Muvizu presents Glasgow Youth Film Festival (6–16 February) kicks off with Simon Pegg and Nick Frosts’ sci-fi geek comedy Paul and maintains that level of excellence with loads of international films, special guests and workshops on topics ranging from breakdancing to scriptwriting.

This year’s Glasgow Short Film Festival (18–20 February) returns for a feverish fourth year with a hothouse weekender of unique screenings and workshops devoted to short but perfectly proportioned movies. This year the Festival is devoted to director Jafar Panahi who has just been sentenced to a term of imprisonment by the Iranian government.

An eclectic range of documentaries includes the acclaimed Finnish award-winning Steam of Life, Jennifer Stoddard’s One Thousand Pictures, Werner Herzog’s amazing Cave of Forgotten Dreams 3D and The Big Uneasy in which comedy performer and concerned citizen Harry Shearer (Spinal Tap, The Simpsons) exposes the shameful failings around the handling of Hurricane Katrina.

The main Festival retrospective in 2011 is devoted to Meryl Streep, universally admired as one of the finest film performers of the past thirty years. The nine-film retrospective includes Streep’s Oscar-winning performances in Kramer vs Kramer (1979) and Sophie’s Choice (1982) alongside a range of modern classics that includes The French Lieutenant’s Woman (1981), Out of Africa (1985) and The Bridges of Madison County (1995).

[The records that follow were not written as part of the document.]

-- ==== Sys2Proof/Tests/Slice0.lean ====
section
/-! SUPPORT. Tests. The words, start values and end values are those of 95_test_vectors.md (a test's name ends in its
vector's number) or of the worked encodings of 30_encoding.md; the other tests name their source. The theorems
`witness_…` show a concrete state and operands that meet the hypotheses of the obligation they name. -/

open Sys2Proof Sys2Proof.Machine

namespace Sys2Proof.Tests

set_option Elab.async false

/-- The machine inside a run, at pc 0, with everything else as reset leaves it. -/
def inRun : State := { State.reset with run := true }

/-- The same machine with another KTHRESH. -/
def withKthresh (v : BitVec 16) (s : State) : State := { s with kthresh := v }

/-- Place a word at the pc, step, and check the next state. -/
def runs (w : Nat) (s : State) (check : State → Bool) : Bool :=
  match step (s.withFetchWord 32 w) with
  | .next t => check t
  | .fault _ => false
  | .refused _ => false

/-- Place a word at the pc, step, and check the error stop: STATUS, CAUSE, EINFO, EPC and pc. -/
def stopsAs (w : Nat) (s : State) (cause : BitVec 8) (info : Word) (epc : Index) : Bool :=
  runs w s fun t => statusWord t = 4 && t.cause = cause && t.einfo = info && t.epc = epc && t.pc = epc

/-- One instruction, executed without fetch. -/
def after (i : Instr) (s : State) : State :=
  match exec i s with
  | .next t => t
  | .fault _ => s
  | .refused _ => s

/-! ### WellFormed -/

-- R117: a shift amount of 64 and a CSR number of 13 bits have no encoding.
theorem test_wellFormed_slli : (Instr.slli 3 1 64).wellFormed = false := by decide
theorem test_wellFormed_srli : (Instr.srli 3 1 64).wellFormed = false := by decide
theorem test_wellFormed_csrr : (Instr.csrr 3 4096).wellFormed = false := by decide
theorem test_wellFormed_csrw : (Instr.csrw 3 4096).wellFormed = false := by decide
theorem test_wellFormed_bounds : (Instr.slli 3 1 63).wellFormed = true ∧ (Instr.srli 3 1 63).wellFormed = true ∧
    (Instr.csrr 3 4095).wellFormed = true ∧ (Instr.csrw 3 4095).wellFormed = true := by decide

/-! ### Decode: one word for every constructor -/

theorem test_decode_control :
    decode 0x01000000 = .instr (.halt) ∧
    decode 0x02000000 = .instr (.nop) ∧
    decode 0x0330000B = .instr (.csrr 3 0x00B) ∧
    decode 0x04100006 = .instr (.csrw 1 6) ∧
    decode 0x081FFFFF = .instr (.jal 1 (-1)) ∧
    decode 0x09110004 = .instr (.jalr 1 1 4) ∧
    decode 0x0A120005 = .instr (.beq 1 2 5) ∧
    decode 0x0B63FFF9 = .instr (.bne 6 3 (-7)) ∧
    decode 0x0C120002 = .instr (.blt 1 2 2) ∧
    decode 0x0D120002 = .instr (.bge 1 2 2) ∧
    decode 0x0E120002 = .instr (.bltu 1 2 2) ∧
    decode 0x0F120002 = .instr (.bgeu 1 2 2) := by
  decide +kernel

theorem test_decode_alu :
    decode 0x10312000 = .instr (.add 3 1 2) ∧
    decode 0x11312000 = .instr (.sub 3 1 2) ∧
    decode 0x12312000 = .instr (.and 3 1 2) ∧
    decode 0x13312000 = .instr (.or 3 1 2) ∧
    decode 0x14312000 = .instr (.xor 3 1 2) ∧
    decode 0x15312000 = .instr (.sll 3 1 2) ∧
    decode 0x16312000 = .instr (.srl 3 1 2) ∧
    decode 0x17312000 = .instr (.sltu 3 1 2) ∧
    decode 0x1831FFFF = .instr (.addi 3 1 (-1)) ∧
    decode 0x1931FFFF = .instr (.ori 3 1 0xFFFF) ∧
    decode 0x1A31003F = .instr (.slli 3 1 63) ∧
    decode 0x1B310001 = .instr (.srli 3 1 1) ∧
    decode 0x1C31FFFF = .instr (.andi 3 1 0xFFFF) := by
  decide +kernel

theorem test_decode_mac :
    decode 0x20312000 = .instr (.mullo 3 1 2) ∧
    decode 0x21312000 = .instr (.mulhu 3 1 2) ∧
    decode 0x22012000 = .instr (.mul128 1 2) ∧
    decode 0x23012000 = .instr (.mac128 1 2) ∧
    decode 0x24010000 = .instr (.accadd 1) ∧
    decode 0x25012000 = .instr (.accset 1 2) ∧
    decode 0x26300000 = .instr (.acclo 3) ∧
    decode 0x27400000 = .instr (.acchi 4) ∧
    decode 0x28400000 = .instr (.accnorm 4) ∧
    decode 0x29400000 = .instr (.accpop 4) := by
  decide +kernel

theorem test_decode_big :
    decode 0x30312000 = .instr (.badd 3 1 2) ∧
    decode 0x31312000 = .instr (.bsub 3 1 2) ∧
    decode 0x32310000 = .instr (.bneg 3 1) ∧
    decode 0x33412000 = .instr (.bmul 4 1 2) ∧
    decode 0x34312000 = .instr (.kmul 3 1 2) ∧
    decode 0x35312000 = .instr (.bdiv 3 1 2) ∧
    decode 0x36312000 = .instr (.brem 3 1 2) ∧
    decode 0x37312000 = .instr (.bcmp 3 1 2) ∧
    decode 0x38510000 = .instr (.bmov 5 1) ∧
    decode 0x39310000 = .instr (.bfromx 3 1) ∧
    decode 0x3A308000 = .instr (.bli 3 (-32768)) ∧
    decode 0x3B310000 = .instr (.blen 3 1) ∧
    decode 0x3C312000 = .instr (.blimb 3 1 2) ∧
    decode 0x3D310000 = .instr (.bsgn 3 1) := by
  decide +kernel

theorem test_decode_modular :
    decode 0x40312000 = .instr (.mmod 3 1 2) ∧
    decode 0x41312400 = .instr (.madd 3 1 2 4) ∧
    decode 0x42312400 = .instr (.msub 3 1 2 4) ∧
    decode 0x43312400 = .instr (.mmul 3 1 2 4) ∧
    decode 0x44312000 = .instr (.msqr 3 1 2) ∧
    decode 0x45412300 = .instr (.mexp 4 1 2 3) ∧
    decode 0x48312000 = .instr (.mredc 3 1 2) ∧
    decode 0x49312400 = .instr (.mmont 3 1 2 4) ∧
    decode 0x4A312000 = .instr (.mtom 3 1 2) := by
  decide +kernel

theorem test_decode_memory :
    decode 0x5021FEF8 = .instr (.ld 2 1 (-264)) ∧
    decode 0x51850000 = .instr (.sd 8 5 0) ∧
    decode 0x52100000 = .instr (.bld 1 0 0) ∧
    decode 0x53310000 = .instr (.bst 3 1 0) := by
  decide +kernel

-- V30-1 to V30-16: malformed words, each with the reason that 95_test_vectors.md names.
theorem test_decode_malformed :
    decode 0x00000000 = .illegal .unassignedOpcode ∧ decode 0xFF000000 = .illegal .unassignedOpcode ∧
    decode 0x01000001 = .illegal .reservedOperands ∧ decode 0x30810000 = .illegal .notBigRegister ∧
    decode 0x33000001 = .illegal .reservedZ ∧ decode 0x1A310040 = .illegal .shiftRange ∧
    decode 0x20001100 = .illegal .reservedSlot ∧ decode 0x22312000 = .illegal .reservedSlot ∧
    decode 0x24012000 = .illegal .reservedSlot ∧ decode 0x3A310000 = .illegal .reservedSlot ∧
    decode 0x45412308 = .illegal .reservedZ ∧ decode 0x03310006 = .illegal .reservedSlot ∧
    decode 0x06000000 = .illegal .unassignedOpcode ∧ decode 0x55000000 = .illegal .unassignedOpcode ∧
    decode 0x03301006 = .illegal .csrRange := by
  decide +kernel

-- V30-1, V30-6, V30-7 and V30-13: what a run makes of a malformed word, and of an unassigned CSR number.
theorem test_malformed_V30_6 : stopsAs 0x1A310040 inRun 1 0x1A310040 0 = true := by decide +kernel
theorem test_unassigned_V30_1 : stopsAs 0x00000000 inRun 1 0 0 = true := by decide +kernel
theorem test_unassignedCsr_V30_7 : stopsAs 0x03300FFF inRun 1 0x3300FFF 0 = true := by decide +kernel
theorem test_unassignedCsr_V30_13 : stopsAs 0x04100FFF inRun 1 0x4100FFF 0 = true := by decide +kernel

The Festival will also celebrate the centenary of the birth of Ginger Rogers with a mini-retrospective that includes Swing Time (1936) with Fred Astaire and her Oscar-winning role in Kitty Foyle (1940). The centenary of the birth of Vincent Price is marked with a very special, late-night screening of The Tingler (1959) introduced by master showman Bruce Goldstein.

Out of the Past features an extended programme of restorations and renovations designed to bring iconic movies back to their true home on the big screen. 2011 treats include a 50th anniversary screening of the landmark, Oscar-winning musical West Side Story (1961), a 60th anniversary screening of the thrilling adventure yarn The African Queen (1951) with Katharine Hepburn and Humphrey Bogart, the extended director’s cut of Volker Schlondorff’s The Tin Drum (1979) and the restored David Bowie classic The Man Who Fell to Earth (1976).

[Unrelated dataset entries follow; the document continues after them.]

-- ==== Sys2Proof/Machine/CommandUnit.lean ====
section
/-! DEFINITION. The command unit (R173 to R177) and what each command's owner does when the command is handed to it. -/

namespace Sys2Proof.Machine

/-! ### Results -/

/-- CMD_RESULT takes a code and a result, and CMD_DONE is set (R176, R177). -/
def State.report (s : State) (code : Byte) (r : CmdResult) : State :=
  { s with main := { s.main with cmd := { s.main.cmd with resultCode := code, result := r } } }.setCause .cmdDone

/-- A command completes: the command unit returns to IDLE and reports (R175, R177). -/
def State.complete (s : State) (code : Byte) (r : CmdResult) : State :=
  { s with main := { s.main with cmd := { s.main.cmd with waiting := none } } }.report code r

/-! ### Owners -/

/-- TIME_LOAD proceeds (R51, R52). -/
def State.doTimeLoad (s : State) : State :=
  let t := s.main.timeLoad.time
  if t.valid then
    ({ s with cal := { s.cal.at t with phase := 0, valid := true } }.triggerClose .timeLoad t true).complete Cmd.timeLoad.code .ok
  else s.complete Cmd.timeLoad.code .badArg

/-- A TIME_TRIM argument that R53 accepts: from -30 to -1 or from 1 to 30. -/
def trimAccepted (arg : Byte) : Bool := arg.toInt != 0 && -30 ≤ arg.toInt && arg.toInt ≤ 30

/-- The trimmed time crosses the OPEN bank's interval (R54). -/
def State.trimCrosses (s : State) (n : Int) : Bool :=
  let moved : Int := s.cal.time.seconds + n
  (0 < n && endSeconds s.openBank.endBoundary ≤ moved) || (n < 0 && moved < s.openBank.start.seconds)

/-- TIME_TRIM proceeds (R53 to R55). -/
def State.doTimeTrim (s : State) (arg : Byte) : State :=
  if trimAccepted arg = false then s.complete Cmd.timeTrim.code .badArg
  else if s.trimCrosses arg.toInt then s.complete Cmd.timeTrim.code .crosses
  else { s with cal := s.cal.at (shiftSeconds s.cal.time arg.toInt) }.complete Cmd.timeTrim.code .ok

/-- A validation of the staged set: the config fault field takes its outcome (R136). -/
def State.validated (s : State) : State :=
  { s with cfg := { s.cfg with fault := s.cfg.staged.firstFault.getD (.none, 0) } }

/-- CONFIG_COMMIT AT_NEXT (R137). -/
def State.doCommitAtNext (s : State) : State :=
  if s.cfg.commitPending then s.complete Cmd.configCommit.code .pending
  else if s.cfg.staged.passes then
    let s1 := s.validated
    { s1 with cfg := { s1.cfg with commitPending := true } }.complete Cmd.configCommit.code .pending
  else s.validated.complete Cmd.configCommit.code .badArg

/-- CONFIG_COMMIT NOW proceeds (R138). -/
def State.doCommitNow (s : State) : State :=
  if s.cfg.commitPending then (s.triggerClose .commitNow s.cal.time s.cal.valid).complete Cmd.configCommit.code .ok
  else if s.cfg.staged.passes then
    (s.validated.triggerClose .commitNow s.cal.time s.cal.valid).complete Cmd.configCommit.code .ok
  else s.validated.complete Cmd.configCommit.code .badArg

/-- CONFIG_COMMIT by its argument (R137, R138). -/
def State.doConfigCommit (s : State) (arg : Byte) : State :=
  if arg = 0 then s.doCommitAtNext
  else if arg = 1 then s.doCommitNow
  else s.complete Cmd.configCommit.code .badArg

/-- CONFIG_CANCEL (R140). -/
def State.doConfigCancel (s : State) : State :=
  if s.cfg.commitPending then
    { s with cfg := { s.cfg with commitPending := false } }.complete Cmd.configCancel.code .ok
  else s.complete Cmd.configCancel.code .noPending

/-- CONFIG_FETCH (R141). -/
def State.doConfigFetch (s : State) : State :=
  if s.cfg.commitPending then s.complete Cmd.configFetch.code .frozen
  else { s with cfg := { s.cfg with staged := s.cfg.active } }.complete Cmd.configFetch.code .ok

/-- FORCE_CLOSE is handed over (R76, R79). -/
def State.doForceClose (s : State) : State :=
  (s.triggerClose .forceClose s.cal.time s.cal.valid).complete Cmd.forceClose.code .ok

/-- The snapshot image that SNAPSHOT takes (R125); the bytes of a last sequence that is none are a free value (log 6). -/
def State.snapshotImage (s : State) : SnapshotImage where
  valid := true
  time := s.cal.time
  calValid := s.cal.valid
  lastSeq := if s.ic.anyBuilt then s.ic.nextSeq - 1 else Config.sequenceOfNone s.freeCount
  lastSeqNone := !s.ic.anyBuilt
  totals := s.totals
  demand := s.demand

/-- SNAPSHOT proceeds (R125). -/
def State.doSnapshot (s : State) : State :=
  { s with
    main := { s.main with image := s.snapshotImage }
    freeCount := s.freeCount + 1 }.complete Cmd.snapshot.code .ok

/-- TOTALS_CLEAR proceeds (R123). -/
def State.doTotalsClear (s : State) : State := { s with totals := .zero }.complete Cmd.totalsClear.code .ok

/-- DEMAND_RESET proceeds (R124). -/
def State.doDemandReset (s : State) : State := { s with demand := .absent }.complete Cmd.demandReset.code .ok

/-- RECORD_OPEN (R107, R108). -/
def State.doRecordOpen (s : State) : State :=
  if s.queue.hold = false ∧ s.queue.count = 0 then s.complete Cmd.recordOpen.code .empty
  else { s with queue := s.queue.startReading }.complete Cmd.recordOpen.code .ok

/-- RECORD_RELEASE (R112). -/
def State.doRecordRelease (s : State) : State :=
  if s.queue.hold then { s with queue := s.queue.dropHead.endHold }.complete Cmd.recordRelease.code .ok
  else s.complete Cmd.recordRelease.code .noHold

/-- QUEUE_FLUSH (R113). -/
def State.doQueueFlush (s : State) : State := { s with queue := s.queue.flushed }.complete Cmd.queueFlush.code .ok

/-- The window controller after SOFT_RESET (R171, R178): the rest of the transaction is ignored. -/
def Window.afterSoftReset (w : Window) : Window := { Window.start with txn := .ignoring, sdo := w.sdo }

/-- The main domain after SOFT_RESET, its samples discarded before (R178); the time load fields stay (R50). -/
def MainDomain.afterSoftReset (m : MainDomain) : MainDomain :=
  { MainDomain.start with
    timeLoad := m.timeLoad
    win := m.win.afterSoftReset
    cmd := { m.cmd with waiting := none } }

/-- SOFT_RESET (R178): it acts in one event, in IDLE or in WAITING; a waiting command is aborted. -/
def State.doSoftReset (s : State) : State :=
  let s1 := s.discardSamples
  let s2 := { s1 with
    main := s1.main.afterSoftReset
    cfg := { s1.cfg with commitPending := false }
    queue := s1.queue.endHold }
  match s.main.cmd.waiting with
  | some (c, _) => s2.report c.code .aborted
  | none => s2.report Cmd.softReset.code .ok

/-- A command acts as its owner's rules give (R174). -/
def State.owner (s : State) (c : Cmd) (arg : Byte) : State :=
  match c with
  | .timeLoad => s.doTimeLoad
  | .timeTrim => s.doTimeTrim arg
  | .configCommit => s.doConfigCommit arg
  | .configCancel => s.doConfigCancel
  | .configFetch => s.doConfigFetch
  | .forceClose => s.doForceClose
  | .snapshot => s.doSnapshot
  | .totalsClear => s.doTotalsClear
  | .demandReset => s.doDemandReset
  | .recordOpen => s.doRecordOpen
  | .recordRelease => s.doRecordRelease
  | .queueFlush => s.doQueueFlush
  | .softReset => s.doSoftReset

/-! ### Acceptance -/

/-- A command that waits for a close (Table 59); one whose argument fails at once does not wait (R174). -/
def Cmd.waits (c : Cmd) (arg : Byte) : Bool :=
  match c with
  | .timeLoad | .forceClose | .snapshot | .totalsClear | .demandReset => true
  | .timeTrim => trimAccepted arg
  | .configCommit => arg == 1
  | _ => false

/-- A command is written (R174, R176): refused with BUSY while another waits, except SOFT_RESET; made WAITING where it waits
for a close and one is in progress; handed to its owner otherwise. -/
def State.takeCommand (s : State) (c : Cmd) (arg : Byte) : State :=
  if c = .softReset then s.doSoftReset
  else if s.main.cmd.waiting.isSome then s.report c.code .busy
  else if c.waits arg && s.closeBusy then
    { s with main := { s.main with cmd := { s.main.cmd with waiting := some (c, arg) } } }
  else s.owner c arg

/-- A code that names no command is written (R174, R176). -/
def State.takeUnknown (s : State) (code : Byte) : State :=
  if s.main.cmd.waiting.isSome then s.report code .busy else s.complete code .unknown

/-- The second byte of COMMAND arrives, with a code in the field latch that `select` accepts (R169, R174). With no code in the
latch the byte is ignored with WINDOW_FAULT (R169). Elsewhere this step does not take place (log 1). -/
def State.commandByte (s : State) (select : Byte → Bool) (act : Byte → State → State) : State :=
  if s.writing = true ∧ s.pointed = some (.command, 1) then
    match s.latched 1 with
    | some bytes => if select (bytes.headD 0) then act (bytes.headD 0) s.clearLatch.advance else s
    | none => s.ignoredByte
  else s

/-- The second byte of COMMAND arrives for one command of Table 59. -/
def State.commandRow (s : State) (c : Cmd) (arg : Byte) : State :=
  s.commandByte (· == c.code) fun _ s => s.takeCommand c arg

/-- A WAITING command is handed to its owner (R175); with a close in progress again it stays WAITING. -/
def State.handOver (s : State) : State :=
  if s.inMain ∧ s.closeBusy = false then
    match s.main.cmd.waiting with
    | some (c, arg) => s.owner c arg
    | none => s
  else s

end Sys2Proof.Machine
end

Last year’s inaugural Glasgow Film Festival Margaret Tait Award was won by Torsten Lauschmann who will be exhibiting his work at a special event at GFF 2011. The Festival is also delighted to announce an open call for this year’s nominations and to express thanks to Creative Scotland and LUX.  Among the many guests scheduled to attend the Festival will be Ken Loach and his son the film director Jim Loach, comic book artist Dave Gibbons, filmmakers Miranda Pennell and Joanna Hogg and Glasgow-born Iain Smith, one of the greatest producers to come from Scotland with an extraordinary career that stretches from Chariots of Fire (1981) and Local Hero (1983) to Alexander (2004), Children of Men (2006), Wanted (2008) and The A-Team (2010). “We are thrilled to welcome Iain Smith back to the
Festival to discuss a career of truly international significance,” says Allan Hunter.

“We look forward to announcing further special guests and appearances in the run up to the Festival’s opening night on Thursday 17 February and to a hugely successful 2011 Festival experience.”